Fraud is a knowing misrepresentation of the truth or concealment of a material fact to induce another to act to his or her detriment.

2. HOW MUCH TIME ELAPSES BEFORE FRAUD IS DETECTED?

The median fraud duration from commencement to detection of 18 months.

3. HOW DOES FRAUD AFFECT ORGANIZATIONS?

The typical organization loses 5 percent of its annual revenues to fraud.1 During the time the fraud has gone undetected, the median loss for an organization is $145,000, with nearly a quarter of cases involving losses of at least $1 million.

4. WHAT ARE THE MOST COMMON TYPES OF FRAUD?

Occupational fraud, which is fraud committed by an individual in their role within the workplace, can be broken into three categories:

  • Financial statement fraud
  • Corruption (primarily bribery)
  • Asset misappropriation

Many cases involve more than one category of occupational fraud.

5. HOW MUCH DOES EACH TYPE OF FRAUD COST AN ORGANIZATION?

The median financial losses for occupational fraud are:

  • $1 million for financial statement fraud
  • $200,00 for corruption and
  • $130,000 for asset misappropriation

6. WHAT IS THE BEST METHOD OF FRAUD DETECTION?

Tips are consistently the most effective fraud detection tool. Approximately 40 percent of frauds are detected by tips, making tips twice as effective at fraud detection than management reviews, audits, account reconciliation, document examination, surveillance and monitoring, law enforcement and IT controls.

7. WHAT IMPACT DOES THE FRAUD PERPETRATOR’S ROLE WITHIN THE ORGANIZATION HAVE ON FINANCIAL LOSS?

The more senior the role, the greater the loss. The median loss based on the perpetrator’s role is:

  • An owner or executive perpetrator = $500,000
  • A manger perpetrator = $130,000
  • An employee perpetrator = $75,000

8. HOW DOES THE NUMBER OF PEOPLE INVOLVED IN A FRAUD IMPACT AN ORGANIZATION’S FINANCIAL LOSS?

The more people involved, the greater the loss. Losses increase from a median of $80,000 for a single person to $500,000 for four or more persons.

9. WHY DON’T TRADITIONAL AUDITS DETECT FRAUD?

External audits account for just 3 percent of accurate fraud detections, although approximately 80 percent of victimized organizations rely on them. Three principle reasons fraud evades detection in traditional audits are:

  • Predictable timing: Audits often occur on a regular and announced timetable, which allows perpetrators to avoid periods when detection would be likely.
  • Limited scope: Audits are concerned with examining financial data and the existence of controls with the goal of reaching an opinion on financial statements and related information. This is not always comprehensive enough to detect fraud, which requires the more intensive tasks of reviewing documents, conducting interviews and performing record searches.
  • Approach: Although auditors are required to employ professional skepticism, the traditional audit is nonadversarial. By contrast, a fraud investigation requires an approach designed to identify whether there is sufficient evidence to support or rebut an allegation of fraud.

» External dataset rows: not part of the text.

/-- R37: NEXT_CHANGE reports the lowest address whose changed flag is set, the state by its code of R20, and clears that
flag, or completes NONE; the clearing that empties the change set makes STATION_CHANGE fall. -/
def Obligations.NextChangeRule : Prop :=
  ∀ (s : State) (code : StationState → Byte),
    (∀ p ∈ [(StationState.unknown, (0 : Byte)), (.online, 1), (.suspect, 2), (.offline, 3), (.disabled, 4)],
      code p.1 = p.2) →
    s.TakesCommand →
    ((∀ a : Nat, 1 ≤ a → a ≤ 31 → (s.station a).changed = false) →
      exec .nextChange s = .next ((s.handedOver 0x0F).answering .none ⟨0, 0, 0, 0⟩)) ∧
    ∀ a : Nat, 1 ≤ a → a ≤ 31 → (s.station a).changed = true →
      (∀ b : Nat, 1 ≤ b → b < a → (s.station b).changed = false) →
      exec .nextChange s = .next (({ s.handedOver 0x0F with
        stations := s.stations.set (a - 1) { s.station a with changed := false } }).answering .ok
          ⟨BitVec.ofNat 8 a, code (s.station a).state, BitVec.ofNat 8 (s.station a).failCount, 0⟩) ∧
      (s.stations.length = 31 → (∀ b : Nat, 1 ≤ b → b ≤ 31 → b ≠ a → (s.station b).changed = false) →
        ({ s with stations := s.stations.set (a - 1) { s.station a with changed := false } } : State).eventsA.getLsbD 4 =
          false)

/-- R17, R21, R22, R23, R26, R38: the entry of a station once the Station Table has taken a verdict. -/
def Obligations.StationTakesVerdict : Prop :=
  ∀ (s : State) (c : Context) (e : Station) (syncSent : Bool) (n : Nat),
    e = s.station c.station → syncSent = (c.callBits.map CallBits.syncSent).getD false →
    n = (if e.failCount < 15 then e.failCount + 1 else e.failCount) →
    (∀ (k : AnswerKind) (length : Nat) (ack : Bool) (refusal : Option Byte),
      s.entryAfter c (.valid k length ack refusal) =
        { e with
          state := if e.state = .disabled then .disabled else .online
          failCount := if e.state = .disabled then e.failCount else 0
          changed := e.changed || (e.state != .disabled && e.state != .online)
          pollCountdown := if e.state = .offline then e.pollPeriod else e.pollCountdown
          synced := e.synced || syncSent
          callToggle :=
            if (e.synced || syncSent) && (k == .accept || k == .data || k == .refuse) then !e.callToggle
            else e.callToggle
          answersTaken := if e.answersTaken < 65535 then e.answersTaken + 1 else e.answersTaken }) ∧
    ∀ v : Verdict, (v = .noAnswer ∨ ∃ d : Detail, v = .badAnswer d) →
      (e.state = .disabled →
        s.entryAfter c v =
          { e with failedAttempts := if e.failedAttempts < 65535 then e.failedAttempts + 1 else e.failedAttempts }) ∧
      (e.state = .offline →
        s.entryAfter c v =
          { e with
            failCount := n
            failedAttempts := if e.failedAttempts < 65535 then e.failedAttempts + 1 else e.failedAttempts }) ∧
      (e.state ≠ .disabled → e.state ≠ .offline → n < s.limits.offlineThreshold →
        s.entryAfter c v =
          { e with
            failCount := n
            state := .suspect
            changed := e.changed || e.state != .suspect
            failedAttempts := if e.failedAttempts < 65535 then e.failedAttempts + 1 else e.failedAttempts }) ∧
      (e.state ≠ .disabled → e.state ≠ .offline → s.limits.offlineThreshold ≤ n →
        s.entryAfter c v =
          { e with
            failCount := n
            state := .offline
            changed := true
            synced := false
            probeCountdown := s.limits.probeInterval
            failedAttempts := if e.failedAttempts < 65535 then e.failedAttempts + 1 else e.failedAttempts })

10. WHAT CAN ORGANIZATIONS DO?

Establish and employ anti-fraud training, policies and controls tailored to fraud risks at each employee level and for all business lines.

Establish and use employee hotlines as a first line of defense to fraud.

Where appropriate training, policies and controls are in place, the length of fraud schemes may be reduced by 50 percent and the financial loss reduced by 60 percent. Statistics used in this document are drawn from The Association of Certified Fraud Examiners (ACFE) Report to the Nations on Occupational Fraud and Abuse (2014), available at www.acfe.com/rttn.aspx.